Инна Лиснянская - Имя разлуки: Переписка Инны Лиснянской и Елены Макаровой
67. Е. Макарова – И. Лиснянской
Январь 1992
Ганкины[105] отдали мне письма от тебя и папы. Мне очень больно, что вы там так обеспокоены нами, в частности мной. Наверное, общетревожное состояние добавляет черноты в ваше представление. На самом деле все совершенно нормально.
Отчет по пунктам:
1. ‹…›
2. Проекты – это статья моей жизни, и наиболее сложная. Не прожекты, а проекты. Они все направлены на выверенные вполне мною задачи. И вот все уже кажется на мази (как было в тот раз с Америкой при папе) – бах – ничего. Поскольку за последние 4–5 месяцев это происходит с такой частотой, что выстраивается как бы блокирующая система, это напоминает об ограниченности моих возможностей, укрощает мой темперамент.
3. Творчество (писательство) – здесь мне ничего не мешает. Я никому не нужна, как и в Совдепии, хотя здесь уже есть литературная среда и все, что ее питает. В основном меня не любят. Не думаю, что завидуют, просто не принимают всерьез. ‹…›
4. Обучение детей отбирает много и дает много. Маня и все мои ученики в Музее – этим я могу гордиться. Это создает атмосферу безболезненного перехода в новый социум. Но, чтобы организовать частную школу, которая впоследствии давала бы доход, – на это сил нет. Этот вопрос Фридл решила в сорок лет отказом от всего, кроме живописи (занималась для собственного удовольствия с детьми немецких эмигрантов), – но ей-то, бедняжке, уготовано было другое…

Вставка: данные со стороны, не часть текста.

-- ==== Sys2Proof/Laws/Network.lean ====
section
/-! SUPPORT. Messages taken from the front of a queue, ribs after a change of one, and what a fold leaves. -/

namespace Sys2Proof.Machine

theorem takeInbox_cons (n kind : Nat) (sub : DownMsg → Bool) (s : State) (m : DownMsg) (rest : List DownMsg) (h : (s.stn n).inbox = m :: rest)
    (hd : s.delivers n = true) (hk : m.kind = kind) (hs : sub m = true) :
    takeInbox n kind sub s = some (m, setStn n { s.stn n with inbox := rest } s) := by
  unfold takeInbox
  simp [h, hd, hk, hs]

theorem takeAir_cons (n kind : Nat) (s : State) (m : UpMsg) (rest : List UpMsg) (h : (s.stn n).air = m :: rest) (hk : m.kind = kind) :
    takeAir n kind s = some (m, setStn n { s.stn n with air := rest } s) := by
  unfold takeAir
  simp [h, hk, removeFirst]

theorem takeNote_cons (n kind : Nat) (s : State) (w : Nat) (rest : List Nat) (h : (s.stn n).noteAir = w :: rest) (hk : bitsOf w 28 4 = kind) :
    takeNote n kind s = some (w, setStn n { s.stn n with noteAir := rest } s) := by
  unfold takeNote
  simp [h, hk, removeFirst]

theorem fold_keep {α β : Type} (g : State → β) (l : List α) (f : State → α → State) (hf : ∀ s a, g (f s a) = g s) (s : State) :
    g (l.foldl f s) = g s := by
  induction l generalizing s with
  | nil => rfl
  | cons a l ih => exact (ih (f s a)).trans (hf s a)

theorem rib_modRib (r k : Nat) (f : RibState → RibState) (s : State) : (modRib r f s).rib k = if k = r then f (s.rib r) else s.rib k := by
  unfold State.rib modRib mmod
  by_cases h : k = r
  · simp [h, mget_mput_same]
  · simp [h, mget_mput_other]

/-- What a start of the frames makes of the registers, the spine and the shear tree. -/
theorem startSpine_regs (c : Nat) (s : State) : (startSpine c s).regs = s.regs :=
  fold_keep (fun s : State => s.regs) s.stations (fun t e => modStn e.1 (rebaseStn (c - s.spine.startCyc)) t) (fun _ _ => rfl) s

theorem startSpine_spine (c : Nat) (s : State) : (startSpine c s).spine = { s.spine with
    running := true, startCyc := c, frame := 0, stopAsked := false
    ribs := s.spine.ribs.map (fun b => (b.1, { b.2 with nextCmd := 0, errFrame := none, errFrames := [], restoring := b.2.restoring.map (fun _ => 0) })) } := by
  have h := fold_keep (fun s : State => s.spine) s.stations (fun t e => modStn e.1 (rebaseStn (c - s.spine.startCyc)) t) (fun _ _ => rfl) s
  exact congrArg (fun p : SpineState => ({ p with
    running := true, startCyc := c, frame := 0, stopAsked := false
    ribs := p.ribs.map (fun b => (b.1, { b.2 with nextCmd := 0, errFrame := none, errFrames := [], restoring := b.2.restoring.map (fun _ => 0) })) }
      : SpineState)) h

theorem startSpine_shear (c : Nat) (s : State) : (startSpine c s).shear = rebaseShear (c - s.spine.startCyc) s.shear := by
  have h := fold_keep (fun s : State => s.shear) s.stations (fun t e => modStn e.1 (rebaseStn (c - s.spine.startCyc)) t) (fun _ _ => rfl) s
  exact congrArg (rebaseShear (c - s.spine.startCyc)) h

end Sys2Proof.Machine
end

5. Дом – здесь все хорошо, и с детьми, слава Богу, и с Сережей, который обретает себя, т. е. его способности (языки, образование, умение общаться) здесь реализуются. У него есть свои заказчики (иностранные корреспонденты, местные газеты и т. д.), и ему нравится такая роль.
Ты прекрасно понимаешь, насколько жизнь человека беспрестанно сочиняющего отличается от жизни человека нормального, творческого, в рамках работы конкретной. Я – человек, сочиняющий от природы, поэтому счастливый, то, что сочиняется внутри, пересиливает все.
Моя жизнь с Фридл и всем, что вокруг нее, – это очень богатый мир. Через это я лучше понимаю историю, Европу, искусство, детей, еврейство, – она выдрала меня из оболочки и поставила лицом к экзистенции. Это не всегда простое стояние. Я знаю, что это единственное безоговорочное дело, которое у меня есть. Все неудачи свои я переживаю легко, а все, что касается ее и с ней связанного, – когда оно лопается, – очень тяжело. Тогда-то и начинаю сводить счеты с миром, который не слышит. Я слышу, он – нет, почему? ‹…›
Мамочка, твои письма меня невероятно тронули, но я прошу тебя – не бойся за нас, за меня, сейчас просто временный реванш за предыдущие годы везений с Фридл, но я верю в то, что это каким-то неожиданным, м.б., чудесным образом вернется.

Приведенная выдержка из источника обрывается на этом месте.